NVIDIA launched the 'world's first GPU' with the release of the GeForce 256 back on October 11, 1999 after announcing the card on August 31, 1999. It's now 25 years old. Wow.
NVIDIA changed the entire industry -- technology and gaming -- with the release of the GeForce 256, fast-forwarding to today and the "little-known brand" reached a milestone $3.3 trillion market cap and has been leading the charge in gaming and AI for years.
The GeForce 256 at the time introduced hardware transform and lighting (T&L) features directly into the GPU, previously these calculations were run on the CPU or required dedicated hardware (like everything did back in the 90s: sound cards, networking cards, graphic cards, MPEG2 decoder cards, and more). NVIDIA introduced the 'world's first GPU' with the GeForce 256, and the rest is history.

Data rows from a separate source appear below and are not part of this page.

/-- HOST_APER_BASE_WRITE (R246). -/
def execHostAperBaseWrite (src : Src) (data : Nat) (s : State) : Host.Outcome State Fault Refusal :=
  onChip (fun c => c.gated src .HOST 8 fun c => c.wrAperBase data) s

/-- A BAR0 access is wider than 8 bytes or crosses an 8-byte boundary (R244). -/
def badAccess (off len : Nat) : Bool := decide (8 < len) || decide (8 < off % 8 + len)

/-- BAR_ACCESS_ERROR (R244): a bad read is an unsupported request; a bad write is dropped and counted. -/
def Chip.barError (c : Chip) (write : Bool) (off len : Nat) : Chip :=
  if !badAccess off len then c
  else
    let c := c.dropHalves .host
    if !c.hostServed then (if write then c else c.emit (.readData .host (if c.frozen then 3 else 1) len 0))
    else if write then c.count 64 .HOST_CNT_BAD_ACCESS 0
    else c.emit (.readData .host 1 len 0)

def execBarAccessError (write : Bool) (off len : Nat) (s : State) : Host.Outcome State Fault Refusal :=
  onChip (fun c => if c.inReset || !c.is .HOST_STATUS_LINK_UP 0 then c else c.barError write off len) s

/-! ### Completions (R250, R255-R258, R264) -/

/-- A completion event of the host endpoint: its counter, its report and source 3 (R249, R256-R258, R264). -/
def Chip.cplEvent (c : Chip) (f : Fld) (kind tag : Nat) : Chip := ((c.count 64 f 0).report 0x8000 kind tag).raise 3

/-- A completion whose tag waits for none (R257, R264): quarantined by a function-level reset, or unexpected. -/
def Chip.strayCpl (c : Chip) (tag : Nat) : Chip :=
  if kFind c.host.quar tag = some true then c.cplEvent .HOST_CNT_QUAR_CPL 0x504 tag
  else (c.aer (2 ^ 16) (2 ^ 13)).cplEvent .HOST_CNT_UNEXP_CPL 0x502 tag

/-- The current descriptor of a channel takes a status, if it has none yet. -/
def Chip.failCur (c : Chip) (ch st : Nat) : Chip :=
  match (c.dmaCh ch).cur with
  | some d => if d.status = 0 then c.setCur ch (some { d with status := st }) else c
  | none => c

/-- A read of the current descriptor failed (R256, R258): a fetch that fails stops the channel (R283). -/
def Chip.readFailed (c : Chip) (r : OutRead) (st : Nat) : Chip :=
  if r.purpose = 0 then c.dmaStop r.ch st
  else if r.purpose = 4 ∨ r.purpose = 5 then c
  else
    let c := c.failCur r.ch st
    match r.purpose, (c.dmaCh r.ch).cur with
    | 2, some d => c.setCur r.ch (some { d with phase := 2 })
    | _, _ => c

/-- Bytes b arrive for a read, after those it has got (R250, R256, R280, R285). -/
def State.readData (s : State) (r : OutRead) (b : Bytes) : State :=
  let at_ := r.target + r.got.length
  let land (s : State) : State :=
    (s.on fun c => c.storeCross at_ b.length true).storeBytes at_ b
  match r.purpose with
  | 1 =>
    (land s).on fun c => match (c.dmaCh r.ch).cur with
      | some d => (c.setCur r.ch (some { d with moved := d.moved + b.length })).movedBytes r.ch b.length
      | none => c
  | 3 => s.on fun c => match (c.dmaCh r.ch).cur with
      | some d => (c.setCur r.ch (some { d with moved := d.moved + b.length, buf := kInsert d.buf at_ b })).movedBytes
          r.ch b.length
      | none => c
  | 5 => land s
  | _ => s

/-- A read is completed in full, with these bytes in all: a fetch has its descriptors, a flush read ends its descriptor
(R276, R281). -/
def Chip.readFull (c : Chip) (r : OutRead) (all : Bytes) : Chip :=
  match r.purpose with
  | 0 => c.fetchArrived r.ch all
  | 2 => match (c.dmaCh r.ch).cur with
    | some d => c.setCur r.ch (some { d with phase := 2 })
    | none => c
  | _ => c

/-- A read that has part of its bytes stays outstanding for the rest (R256). -/
def Chip.readPart (c : Chip) (r : OutRead) (all : Bytes) : Chip :=
  c.setHost { c.host with reads := c.host.reads.map fun y => if y.tag == r.tag then { y with got := all } else y }

/-- The good data of a completion (R250, R256): its read is completed in full, or waits for the rest. -/
def State.readDone (s : State) (r : OutRead) (b : Bytes) : State :=
  let b := b.take (r.len - r.got.length)
  let all := r.got ++ b
  let s := s.readData r b
  if all.length < r.len then s.on fun c => c.readPart r all
  else s.on fun c => (c.dropRead r.tag).readFull r all

/-- COMPLETION_RECEIVED (R250, R256-R258, R264). A completion with an error status ends its read; after a poisoned one, the
rest of the read is still accepted. -/
def State.completion (s : State) (tag : Nat) (x : Completion) : State :=
  match s.chip.host.reads.find? fun r => r.tag == tag with
  | none => s.on fun c => c.strayCpl tag
  | some r =>
    let s := if x.status ≠ 0 then
        s.on fun c => ((c.dropRead tag).cplEvent .HOST_CNT_CPL_ERRORS 0x503 tag).readFailed r 7
      else if x.poisoned then
        let all := r.got ++ x.bytes
        s.on fun c =>
          let c := if all.length < r.len then c.readPart r all else c.dropRead tag
          ((c.aer (2 ^ 12) 0).cplEvent .HOST_CNT_CPL_ERRORS 0x503 tag).readFailed r 8
      else s.readDone r x.bytes
    s.on fun c => (c.dataArrived r.ch x.cross).pump

def execCompletionReceived (tag : Nat) (cpl : Completion) (s : State) : Host.Outcome State Fault Refusal :=
  onState (fun s => s.core fun s => s.completion tag cpl) s

/-- A range of the store takes free values: its content is undefined (R256). The first argument bounds the bytes. -/
def State.scramble (s : State) : Nat → Nat → State
  | 0, _ => s
  | n + 1, a =>
    let (v, c) := s.chip.fresh
    State.scramble ((s.withChip c).storeWrite a [BitVec.ofNat 8 v]) n (a + 1)

/-- COMPLETION_TIMEOUT (R256): the tag is quarantined, the descriptor ends CPL_TIMEOUT, and its whole target range is
undefined. -/
def State.cplTimeout (s : State) (tag : Nat) : State :=
  match s.chip.host.reads.find? fun r => r.tag == tag with
  | none => s
  | some r =>
    let s := s.on fun c =>
      let c := (c.dropRead tag).setHost { (c.dropRead tag).host with quar := kInsert c.host.quar tag false }
      ((c.aer (2 ^ 14) 0).cplEvent .HOST_CNT_CPL_TIMEOUTS 0x501 tag).readFailed r 6
    let s := match r.purpose, (s.chip.dmaCh r.ch).cur with
      | 1, some d => s.scramble d.len d.dst
      | _, _ => s
    s.on fun c => (c.dataArrived r.ch ⟨0, false⟩).pump

def execCompletionTimeout (tag : Nat) (s : State) : Host.Outcome State Fault Refusal :=
  onState (fun s => s.core fun s => s.cplTimeout tag) s

/-- TAG_QUARANTINE_END (R256, R264). -/
def execTagQuarantineEnd (tag : Nat) (s : State) : Host.Outcome State Fault Refusal :=
  onChip (fun c => c.link0 fun c => (c.setHost { c.host with quar := kErase c.host.quar tag }).pump) s

/-! ### Registers of the HOST block (R268) -/

/-- A write of HOST_VEC_MAP (R249, R268): sources 6 and 7 have none. -/
def Chip.wrVecMap (c : Chip) (s data : Nat) : Chip :=
  if s = 6 ∨ s = 7 then c else c.writeFields (regFields .HOST .HOST_VEC_MAP) s data

/-- A write of HOST_STATUS: LINK_DOWN_SEEN, of type RWS, takes the value written (R11, R268). -/
def Chip.wrHostStatus (c : Chip) (data : Nat) : Chip := c.setB .HOST_STATUS_LINK_DOWN_SEEN 0 (data.testBit 19)

end Sys2Proof.Machine
end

At the time, NVIDIA launched two SKUs of the GeForce 256: one with SDR memory (Single Data Rate) and the other with DDR memory (Double Data Rate). Inside, it featured the NV10 GPU with 23 million transistors on the 220nm process node. Since then, we've come a long way: the GeForce RTX 4090 features the AD102 GPU with 76 billion transistors on the 4nm process node.
- Read more: NVIDIA's next-gen Turing GPU: Biggest Leap Since GeForce 256
- Read more: NVIDIA is a 'little-known brand' after hitting $3.3T market cap, according to consulting firm
NVIDIA's GeForce 256 had 32MB of VRAM on a 128-bit memory bus with up to 4.6GB/sec of memory bandwidth, while the flagship GeForce RTX 4090 has 24GB of VRAM on a 384-bit memory bus with up to 1008GB/sec (1TB/sec+). The GeForce 256 had a 50W TDP, while the GeForce RTX 4090 has a 450W+ TDP.
This means that the GPU transistor count between the GeForce 256 and GeForce RTX 4090 is a difference of 3300x while the VRAM capacity has blown up by 768,000x.
NVIDIA's GeForce 256 graphics card was life-changing for me at the time as a 16-year-old enthusiast, where I upgraded from my 3dfx Voodoo graphics card setup to the GeForce 256 DDR for Quake III Arena at the time. Seeing 32-bit color and having all that juicy performance... was profound as a 90s gamer on the PC.
So much so that I changed my online handle to "anthony256" and it has followed me for 25+ years now, my X handle is anthony256, my gaming handle is anthony256, and my NAS, router, are all 'nas256' and 'router256' and so on.